▸ **Data**:
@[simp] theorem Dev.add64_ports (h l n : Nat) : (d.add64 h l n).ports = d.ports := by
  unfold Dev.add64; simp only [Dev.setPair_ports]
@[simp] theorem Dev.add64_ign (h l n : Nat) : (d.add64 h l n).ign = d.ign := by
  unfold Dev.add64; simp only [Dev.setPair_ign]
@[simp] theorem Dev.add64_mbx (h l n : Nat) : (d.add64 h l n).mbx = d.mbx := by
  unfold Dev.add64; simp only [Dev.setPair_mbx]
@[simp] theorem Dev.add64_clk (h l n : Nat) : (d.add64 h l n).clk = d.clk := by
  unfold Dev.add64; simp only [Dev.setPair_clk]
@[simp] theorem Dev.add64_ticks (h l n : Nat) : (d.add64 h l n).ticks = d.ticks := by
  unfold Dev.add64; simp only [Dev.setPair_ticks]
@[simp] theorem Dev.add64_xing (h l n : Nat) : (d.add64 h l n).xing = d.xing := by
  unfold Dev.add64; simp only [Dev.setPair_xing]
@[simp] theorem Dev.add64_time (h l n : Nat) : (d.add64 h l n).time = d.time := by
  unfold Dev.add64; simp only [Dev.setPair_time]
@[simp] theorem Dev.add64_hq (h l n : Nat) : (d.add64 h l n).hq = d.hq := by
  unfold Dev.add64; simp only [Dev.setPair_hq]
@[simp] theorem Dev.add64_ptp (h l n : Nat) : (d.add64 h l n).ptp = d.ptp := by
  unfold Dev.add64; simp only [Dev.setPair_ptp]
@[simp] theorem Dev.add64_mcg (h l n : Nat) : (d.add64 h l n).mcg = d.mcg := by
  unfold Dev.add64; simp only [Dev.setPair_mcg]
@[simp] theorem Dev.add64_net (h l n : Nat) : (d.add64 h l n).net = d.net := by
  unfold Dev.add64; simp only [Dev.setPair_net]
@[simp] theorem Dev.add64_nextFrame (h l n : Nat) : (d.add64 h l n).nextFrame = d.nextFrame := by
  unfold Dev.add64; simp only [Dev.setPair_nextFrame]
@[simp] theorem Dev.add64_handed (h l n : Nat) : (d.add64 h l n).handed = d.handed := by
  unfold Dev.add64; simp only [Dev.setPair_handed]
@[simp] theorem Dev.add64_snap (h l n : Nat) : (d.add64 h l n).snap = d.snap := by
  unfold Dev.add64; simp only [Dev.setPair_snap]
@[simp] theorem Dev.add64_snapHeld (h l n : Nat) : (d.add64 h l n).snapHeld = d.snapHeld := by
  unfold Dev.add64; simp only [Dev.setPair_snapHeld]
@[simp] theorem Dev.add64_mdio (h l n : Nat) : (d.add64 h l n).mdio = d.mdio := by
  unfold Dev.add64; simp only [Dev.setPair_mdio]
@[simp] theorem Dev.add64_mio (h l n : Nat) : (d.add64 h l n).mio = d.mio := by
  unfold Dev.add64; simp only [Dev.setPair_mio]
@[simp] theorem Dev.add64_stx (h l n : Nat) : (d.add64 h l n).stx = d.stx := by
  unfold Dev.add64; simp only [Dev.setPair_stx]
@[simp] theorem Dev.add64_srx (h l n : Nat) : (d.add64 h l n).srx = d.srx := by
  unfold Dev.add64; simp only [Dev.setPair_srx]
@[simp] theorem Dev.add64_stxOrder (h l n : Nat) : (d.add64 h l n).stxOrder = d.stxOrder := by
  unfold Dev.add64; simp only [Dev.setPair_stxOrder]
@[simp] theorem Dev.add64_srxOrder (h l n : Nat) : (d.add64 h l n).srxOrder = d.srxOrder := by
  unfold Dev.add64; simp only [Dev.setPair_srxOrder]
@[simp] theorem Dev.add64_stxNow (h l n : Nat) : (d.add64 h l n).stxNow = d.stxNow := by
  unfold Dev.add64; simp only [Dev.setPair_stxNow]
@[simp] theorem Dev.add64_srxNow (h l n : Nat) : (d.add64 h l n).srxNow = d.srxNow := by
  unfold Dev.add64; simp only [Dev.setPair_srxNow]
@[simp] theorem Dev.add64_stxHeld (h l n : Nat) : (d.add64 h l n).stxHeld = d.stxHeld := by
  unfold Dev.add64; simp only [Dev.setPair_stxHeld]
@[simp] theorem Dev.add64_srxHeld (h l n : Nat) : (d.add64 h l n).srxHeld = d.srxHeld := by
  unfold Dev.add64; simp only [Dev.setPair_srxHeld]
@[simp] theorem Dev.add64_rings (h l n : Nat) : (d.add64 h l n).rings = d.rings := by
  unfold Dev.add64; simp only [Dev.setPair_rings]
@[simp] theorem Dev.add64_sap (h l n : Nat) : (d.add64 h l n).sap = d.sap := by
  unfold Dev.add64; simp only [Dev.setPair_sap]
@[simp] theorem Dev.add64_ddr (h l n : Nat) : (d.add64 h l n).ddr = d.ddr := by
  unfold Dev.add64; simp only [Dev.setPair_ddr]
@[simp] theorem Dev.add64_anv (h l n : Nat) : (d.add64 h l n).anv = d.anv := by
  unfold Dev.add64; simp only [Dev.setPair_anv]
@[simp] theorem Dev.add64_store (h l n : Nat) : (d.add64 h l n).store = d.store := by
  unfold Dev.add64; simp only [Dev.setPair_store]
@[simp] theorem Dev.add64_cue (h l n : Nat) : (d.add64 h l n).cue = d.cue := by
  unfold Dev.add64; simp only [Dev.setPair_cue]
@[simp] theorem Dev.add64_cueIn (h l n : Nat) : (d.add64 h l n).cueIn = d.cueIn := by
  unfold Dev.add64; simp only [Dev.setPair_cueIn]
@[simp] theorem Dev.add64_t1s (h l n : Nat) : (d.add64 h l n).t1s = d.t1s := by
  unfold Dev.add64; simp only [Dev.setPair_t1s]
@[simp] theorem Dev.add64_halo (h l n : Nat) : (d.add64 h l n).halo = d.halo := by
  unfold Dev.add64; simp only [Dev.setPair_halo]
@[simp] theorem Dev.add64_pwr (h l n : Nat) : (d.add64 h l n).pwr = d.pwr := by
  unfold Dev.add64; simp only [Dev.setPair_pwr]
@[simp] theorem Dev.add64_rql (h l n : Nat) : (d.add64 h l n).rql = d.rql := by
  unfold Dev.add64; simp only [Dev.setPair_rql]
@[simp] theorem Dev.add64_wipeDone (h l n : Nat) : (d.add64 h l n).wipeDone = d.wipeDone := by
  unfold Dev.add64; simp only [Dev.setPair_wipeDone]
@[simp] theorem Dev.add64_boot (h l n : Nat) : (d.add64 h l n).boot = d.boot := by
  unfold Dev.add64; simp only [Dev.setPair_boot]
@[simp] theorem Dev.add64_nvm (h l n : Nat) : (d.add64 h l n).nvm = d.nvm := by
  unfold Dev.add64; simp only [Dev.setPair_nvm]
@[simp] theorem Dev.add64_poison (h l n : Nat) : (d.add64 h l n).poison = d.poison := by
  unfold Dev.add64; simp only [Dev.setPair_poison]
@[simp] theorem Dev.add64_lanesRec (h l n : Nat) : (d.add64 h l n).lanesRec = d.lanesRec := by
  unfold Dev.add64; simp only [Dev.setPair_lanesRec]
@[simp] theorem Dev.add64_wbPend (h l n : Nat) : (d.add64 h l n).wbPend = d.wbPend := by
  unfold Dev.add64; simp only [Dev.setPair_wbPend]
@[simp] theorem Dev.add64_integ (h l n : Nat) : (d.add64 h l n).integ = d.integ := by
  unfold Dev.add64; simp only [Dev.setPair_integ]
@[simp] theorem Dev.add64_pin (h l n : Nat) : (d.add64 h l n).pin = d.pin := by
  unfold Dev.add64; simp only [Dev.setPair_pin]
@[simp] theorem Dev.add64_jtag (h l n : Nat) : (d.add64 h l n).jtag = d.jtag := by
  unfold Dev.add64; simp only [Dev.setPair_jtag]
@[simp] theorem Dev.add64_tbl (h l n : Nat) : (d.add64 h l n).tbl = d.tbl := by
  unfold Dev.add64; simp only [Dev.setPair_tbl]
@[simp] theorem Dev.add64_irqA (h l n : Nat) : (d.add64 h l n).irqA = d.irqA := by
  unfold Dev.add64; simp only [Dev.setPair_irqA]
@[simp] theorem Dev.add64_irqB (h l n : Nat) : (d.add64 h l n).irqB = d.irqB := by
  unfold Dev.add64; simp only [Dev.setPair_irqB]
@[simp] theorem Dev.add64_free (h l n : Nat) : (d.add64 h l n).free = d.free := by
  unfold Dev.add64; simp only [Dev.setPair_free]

▸ **What this task involves**:
With the line holding "unfold Dev.add64; simp only [Dev.setPair_snapHeld]" as the first and the line holding "unfold Dev.add64; simp only [Dev.setPair_mdio]" as the last, please transcribe exactly the lines of the material above in that range and nothing else.

▸ **Exercise solution**:
  unfold Dev.add64; simp only [Dev.setPair_snapHeld]
@[simp] theorem Dev.add64_mdio (h l n : Nat) : (d.add64 h l n).mdio = d.mdio := by
  unfold Dev.add64; simp only [Dev.setPair_mdio]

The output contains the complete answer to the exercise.